## EXERCISE INPUT
/-- B16 FDIV (R275). -/
def execB16Fdiv (o : OpRR) (s : State) : Out := vecOp .bf16 .fdiv o.g o.d o.a o.b s

/-- B16 FCPYS (R275). -/
def execB16Fcpys (o : OpRR) (s : State) : Out := vecOp .bf16 .fcpys o.g o.d o.a o.b s

/-- F8 FADD (R276). -/
def execF8Fadd (o : OpF8) (s : State) : Out := vecOp (f8Fmt o.e5m2) .fadd o.g o.d o.a o.b s

/-- F8 FSUB (R276). -/
def execF8Fsub (o : OpF8) (s : State) : Out := vecOp (f8Fmt o.e5m2) .fsub o.g o.d o.a o.b s

/-- F8 FMUL (R276). -/
def execF8Fmul (o : OpF8) (s : State) : Out := vecOp (f8Fmt o.e5m2) .fmul o.g o.d o.a o.b s

/-- F8 FMIN (R276). -/
def execF8Fmin (o : OpF8) (s : State) : Out := vecOp (f8Fmt o.e5m2) .fmin o.g o.d o.a o.b s

/-- F8 FMAX (R276). -/
def execF8Fmax (o : OpF8) (s : State) : Out := vecOp (f8Fmt o.e5m2) .fmax o.g o.d o.a o.b s


/-! ## Comparison (R277) -/

/-- The condition codes of FCMP; LT, LE, GT and GE raise INV on any NaN, the others on a signalling one. -/
def fcond (code : Nat) (a b : Val) : Bool × Flags :=
  let un := a.isNan || b.isNan
  let sig : Flags := if a.isSig || b.isSig then fInv else fNone
  let any : Flags := if un then fInv else fNone
  match code with
  | 0 => (!un && valEq a b, sig)
  | 1 => (un || !valEq a b, sig)
  | 2 => (!un && !valEq a b && valLt a b, any)
  | 3 => (!un && (valEq a b || valLt a b), any)
  | 4 => (!un && !valEq a b && valLt b a, any)
  | 5 => (!un && (valEq a b || valLt b a), any)
  | 6 => (un, sig)
  | _ => (!un, sig)

/-- FCMP (R277): element 0 of each operand, read under FTZI. -/
def execFcmp (o : OpFcmp) (s : State) : Out :=
  issue s o.g { reads := [o.a.toNat, o.b.toNat], pure := true } fun i w =>
    let f := Fmt.ofCode o.fmt.toNat
    let c := FCtl.ofCmr (w.d.cmr i.c)
    let r := fun l => fcond o.cond.toNat (f.input c (elem f.width (i.val o.a.toNat l) 0)) (f.input c (elem f.width (i.val o.b.toNat l) 0))
    let w := i.putPred w o.q.toNat (maskOf fun l => (r l).1 && (!o.conj || (i.c.pred o.q.toNat).getLsbD l))
    .ok (i.flags w ((maskLanes i.act).foldl (fun x l => x ||| (r l).2) fNone))

/-! ## One-operand functions (R278) -/

/-- The functions of FUN in minor order (R278). -/
inductive UFn where
  | fsqrt | frcp | frsq | fexp2 | flog2 | fsin | fcos | ftanh | fsigm | frint | ffloor | fceil | ftrunc | fneg | fabs | fclass
deriving DecidableEq, Repr

/-- A one-operand function on element bits (R278): minors 3 to 8 round to nearest even. -/
def UFn.apply (fn : UFn) (c : FCtl) (f : Fmt) (x : Nat) : FRes :=
  let a := f.input c x
  let n := { c with rnd := .rne }
  match fn with
  | .fsqrt => Machine.fsqrt c f a
  | .frcp => Machine.fdiv c f (.fin false 1 0) a
  | .frsq => Machine.frsq c f a
  | .fexp2 => Machine.fexp2 n f x a
  | .flog2 => Machine.flog2 n f x a
  | .fsin => fsincos n f false x a
  | .fcos => fsincos n f true x a
  | .ftanh => Machine.ftanh n f x a
  | .fsigm => Machine.fsigm n f x a
  | .frint => Machine.frint c f c.rnd false a
  | .ffloor => Machine.frint c f .rdn true a
  | .fceil => Machine.frint c f .rup true a
  | .ftrunc => Machine.frint c f .rtz true a
  | .fneg => ⟨Nat.xor x (2 ^ f.signBit), fNone⟩
  | .fabs => ⟨x % 2 ^ f.signBit, fNone⟩
  | .fclass => ⟨Machine.fclass f x, fNone⟩

/-- A one-operand instruction; the format code is FP64, FP32, FP16 or BF16 (R278). -/
def funOp (fn : UFn) (o : OpDAW) (s : State) : Out :=
  let f := Fmt.ofCode o.w.toNat
  floatOp s o.g [o.a] o.d fun c k l => eachElemF f.width fun j => fn.apply c f (elem f.width (k.val o.a.toNat l) j)

/-- FSQRT (R278). -/
def execFsqrt (o : OpDAW) (s : State) : Out := funOp .fsqrt o s

/-- FRCP (R278). -/
def execFrcp (o : OpDAW) (s : State) : Out := funOp .frcp o s

/-- FRSQ (R278). -/
def execFrsq (o : OpDAW) (s : State) : Out := funOp .frsq o s

/-- FEXP2 (R278). -/
def execFexp2 (o : OpDAW) (s : State) : Out := funOp .fexp2 o s

/-- FLOG2 (R278). -/
def execFlog2 (o : OpDAW) (s : State) : Out := funOp .flog2 o s

/-- FSIN (R278). -/
def execFsin (o : OpDAW) (s : State) : Out := funOp .fsin o s

/-- FCOS (R278). -/
def execFcos (o : OpDAW) (s : State) : Out := funOp .fcos o s

/-- FTANH (R278). -/
def execFtanh (o : OpDAW) (s : State) : Out := funOp .ftanh o s

/-- FSIGM (R278). -/
def execFsigm (o : OpDAW) (s : State) : Out := funOp .fsigm o s

/-- FRINT (R278). -/
def execFrint (o : OpDAW) (s : State) : Out := funOp .frint o s

/-- FFLOOR (R278). -/
def execFfloor (o : OpDAW) (s : State) : Out := funOp .ffloor o s

/-- FCEIL (R278). -/
def execFceil (o : OpDAW) (s : State) : Out := funOp .fceil o s

/-- FTRUNC (R278). -/
def execFtrunc (o : OpDAW) (s : State) : Out := funOp .ftrunc o s

/-- FNEG (R278). -/
def execFneg (o : OpDAW) (s : State) : Out := funOp .fneg o s

/-- FABS (R278). -/
def execFabs (o : OpDAW) (s : State) : Out := funOp .fabs o s

/-- FCLASS (R278). -/
def execFclass (o : OpDAW) (s : State) : Out := funOp .fclass o s


/-! ## Conversion (R279, R280) -/

/-- An integer's bits in an integer format (R213): BIN1 holds 1 for values of 0 and up (R280). -/
def Fmt.intBits (f : Fmt) (v : Int) : Nat := if f == .bin1 then (if 0 ≤ v then 1 else 0) else toBits f.width v

/-- A value clamped to an integer format (R280). -/
def Fmt.clamp (f : Fmt) (v : Int) : Int := max f.intRange.1 (min v f.intRange.2)

/-- A floating value (with a sticky remainder) to an integer format (R280). -/
def toIntFmt (c : FCtl) (d : Fmt) (sat : Bool) (v : Val) (sticky : Bool := false) : FRes :=
  let out := fun (clamped : Int) =>
    (⟨d.intBits (if sat then clamped else if d.intRange.1 < 0 then d.intRange.1 else d.intRange.2), fInv⟩ : FRes)
  match v with
  | .nan .. => out 0
  | .inf n => out (if n then d.intRange.1 else d.intRange.2)
  | .fin n m e =>
    let r := roundInt c.rnd n m e sticky
    if r.1 < d.intRange.1 || d.intRange.2 < r.1 then out (d.clamp r.1)
    else ⟨d.intBits r.1, if r.2 then fNx else fNone⟩

/-- The integer an integer-format element holds. -/
def Fmt.intValue (f : Fmt) (x : Nat) : Int :=
  match f.value x with
  | .fin n m _ => if n then -(m : Int) else m
  | _ => 0

/-- A value to BIN1 (R280): 1 for values of 0 and up, −0 included, and for a NaN, which raises INV. -/
def toBin1 (v : Val) : FRes :=
  match v with
  | .nan .. => ⟨1, fInv⟩
  | .inf n => ⟨if n then 0 else 1, fNone⟩
  | .fin n m _ => ⟨if n && m != 0 then 0 else 1, fNone⟩

/-- One element converted (R280). -/
def cvtElem (c : FCtl) (d f : Fmt) (sat : Bool) (x : Nat) : FRes :=
  let x := x % 2 ^ f.elemBits
  let v := f.input c x
  if d == .bin1 then toBin1 v
  else if d.isFloat then roundTo { c with nsat := c.nsat || (sat && f.isFloat && !d.isWide) } d v
  else if f.isFloat then toIntFmt c d sat v
  else ⟨d.intBits (if sat then d.clamp (f.intValue x) else f.intValue x), fNone⟩

/-- CVT (R279): the first 64 ÷ max(ws, wd) elements. -/
def execCvt (o : OpCvt) (s : State) : Out :=
  let d := Fmt.ofCode o.dst.toNat
  let f := Fmt.ofCode o.src.toNat
  floatOp s o.g [o.a] o.d fun c k l =>
    packRes d.width ((List.range (64 / Nat.max f.width d.width)).map fun j =>
      cvtElem c d f o.sat (elem f.width (k.val o.a.toNat l) j))

/-! ## Block-scaled conversion (R216, R281, R282) -/

/-- A scale as read (R216): `none` is a NaN scale; otherwise the value and the zero point. -/
def scaleOf (kind code : Nat) : Option (Val × Int) :=
  match kind with
  | 0 => some (.fin false 1 0, 0)
  | 1 => if code == 255 then none else some (.fin false 1 ((code : Int) - 127), 0)
  | _ =>
    let b := code % 256
    let z := if kind == 3 then toSigned 8 (code / 256) else 0
    if 128 ≤ b then none
    else if b / 8 == 0 then some (.fin false b (-9), z)
    else some (.fin false (b % 8 + 8) ((b / 8 : Nat) - 10), z)

/-- x ÷ s to an integer format, with the zero point added (R282 pack, SCALE 3). -/
def packAffine (c : FCtl) (d : Fmt) (sc : Option (Val × Int)) (z : Int) (x : Val) : FRes :=
  let zc : Nat := d.intBits (d.clamp z)
  match sc with
  | none => ⟨zc, fInv⟩
  | some (sv, _) =>
    match x with
    | .nan .. => ⟨zc, fInv⟩
    | .inf n => ⟨d.intBits (if n then d.intRange.1 else d.intRange.2), fInv⟩
    | .fin n m e =>
      match sv with
      | .fin _ sm se =>
        if sm == 0 then ⟨zc, fNone⟩
        else
          -- (±m · 2^e) ÷ (sm · 2^se) + z over the common denominator sm · 2^k
          let ex := e - se
          let k : Nat := (-ex).toNat
          let num : Int := (if n then -(m : Int) else m) * 2 ^ ex.toNat + z * sm * 2 ^ k
          let den : Nat := sm * 2 ^ k
          let neg := decide (num < 0)
          let q := num.natAbs * 2 ^ 64 / den
          let st := num.natAbs * 2 ^ 64 % den != 0
          let r := roundInt c.rnd neg q (-64) st
          if r.1 < d.intRange.1 || d.intRange.2 < r.1 then ⟨d.intBits (d.clamp r.1), fInv⟩
          else ⟨d.intBits r.1, if r.2 then fNx else fNone⟩
      | _ => ⟨zc, fInv⟩

/-- One element packed into a slot's format (R282). -/
def cvtsPack (c : FCtl) (f : Fmt) (kind : Nat) (x code : Nat) : FRes :=
  let v := Fmt.fp32.input c x
  if f.isWide then roundTo c f v
  else
    let sc := scaleOf kind code
    if kind == 3 then packAffine c f sc (toSigned 8 (code / 256 % 256)) v
    else match sc with
      | none => if f.isFloat then ⟨f.canon, fInv⟩ else ⟨0, fInv⟩
      | some (sv, _) =>
        if sv.isZero then ⟨0, fNone⟩
        else if f == .bin1 then toBin1 v
        else match v with
          | .fin .. =>
            match divVal v sv with
            | some (q, st, _) => if f.isFloat then roundTo c f q st else toIntFmt c f true q st
            | none => ⟨0, fInv⟩
          | _ => if f.isFloat then roundTo c f v else toIntFmt c f true v

/-- One element unpacked to FP32 (R282): exact before the one rounding; a zero scale by R216. -/
def cvtsUnpack (c : FCtl) (f : Fmt) (kind : Nat) (x code : Nat) : FRes :=
  match scaleOf kind code with
  | none => nanResult c .fp32 true []
  | some (sv, z) =>
    let x := x % 2 ^ f.elemBits
    if kind == 3 then
      let v := f.intValue x - z
      match mulVal sv (.ofInt v) with
      | some p => if sv.isZero || v == 0 then ⟨0, fNone⟩ else roundTo c .fp32 p
      | none => ⟨0, fNone⟩
    else
      let v := f.input c x
      match v with
      | .nan .. => nanResult c .fp32 false [v]
      | .inf n => if sv.isZero then nanResult c .fp32 true [v] else infResult c .fp32 n
      | .fin .. =>
        if sv.isZero then ⟨0, fNone⟩
        else match mulVal sv v with
          | some p => roundTo c .fp32 p
          | none => ⟨0, fNone⟩

/-- A format slot of the crew's grid; a handler crew, which has no grid, reads slot 0 contents (R211, R407). -/
def Dev.slotOf (d : Dev) (c : Crew) (k : Nat) : FmtSlot :=
  match d.gridOf c with
  | some g => g.launch.slots.getD k {}
  | none => {}

/-- The block length of a slot (R211). -/
def FmtSlot.blockLen (x : FmtSlot) : Nat := 16 * 2 ^ x.blen

/-- The element format of a slot. -/
def FmtSlot.format (x : FmtSlot) : Fmt := Fmt.ofCode x.fmt

/-- The FP32 registers of a slot's unpacked side (R281). -/
def FmtSlot.regsN (x : FmtSlot) : Nat := Nat.max 1 (64 / x.format.width / 2)

/-- The scale code of packed element j of lane l, read from vb whatever lane it stands in (R281). -/
def Crew.scaleCode (c : Crew) (x : FmtSlot) (b l j : Nat) : Nat :=
  let w := if x.scale == 3 then 16 else 8
  let blk := (64 / x.format.width * l + j) / x.blockLen
  elem w (c.val b (blk / (64 / w))) (blk % (64 / w))

/-- `n` register numbers from `r` on. -/
def regRange (r n : Nat) : List Nat := (List.range n).map (r + ·)

/-- The register results of a CVTS, in order, with their flags. -/
def putEach (i : Iss) (r : Nat) : List RegVal → Work → Res
  | [], w => .ok w
  | v :: vs, w => (i.put w r v).bind (putEach i (r + 1) vs)

/-- The slot a CVTS names, as the issuing crew has it. -/
def State.slotFor (s : State) (k : Nat) : FmtSlot :=
  match s.d.cur.bind fun cu => s.d.crew cu.crew with
  | some c => s.d.slotOf c k
  | none => {}

/-- CVTS pack (R281, R282). -/
def execCvtsPack (o : OpCvts) (s : State) : Out :=
  let x := s.slotFor o.slot.toNat
  let rs := regRange o.a.toNat x.regsN
  issue s o.g { reads := rs ++ [o.b.toNat], writes := [o.d.toNat], pure := true, refused := rs.any fun r => decide (63 < r) } fun i w =>
    let c := FCtl.ofCmr (w.d.cmr i.c)
    let f := x.format
    let f32 := fun l => packRes f.width ((List.range (64 / f.width)).map fun j =>
      cvtsPack c f x.scale (elem 32 (i.val (o.a.toNat + j / 2) l) (j % 2)) (i.c.scaleCode x o.b.toNat l j))
    let r := if x.scale == 0 then i.spreadF rs f32
      else (i.general (fun l => (f32 l).1), (maskLanes i.act).foldl (fun a l => a ||| (f32 l).2) fNone)
    (i.put w o.d.toNat r.1).bind fun w => .ok (i.flags w r.2)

## WHAT TO WORK ON
Beginning at the line that contains "let rs := regRange o.a.toNat x.regsN", transcribe every line through the end of the material exactly, leaving out all earlier lines.

## RESULT OF THE TASK
  let rs := regRange o.a.toNat x.regsN
  issue s o.g { reads := rs ++ [o.b.toNat], writes := [o.d.toNat], pure := true, refused := rs.any fun r => decide (63 < r) } fun i w =>
    let c := FCtl.ofCmr (w.d.cmr i.c)
    let f := x.format
    let f32 := fun l => packRes f.width ((List.range (64 / f.width)).map fun j =>
      cvtsPack c f x.scale (elem 32 (i.val (o.a.toNat + j / 2) l) (j % 2)) (i.c.scaleCode x o.b.toNat l j))
    let r := if x.scale == 0 then i.spreadF rs f32
      else (i.general (fun l => (f32 l).1), (maskLanes i.act).foldl (fun a l => a ||| (f32 l).2) fNone)
    (i.put w o.d.toNat r.1).bind fun w => .ok (i.flags w r.2)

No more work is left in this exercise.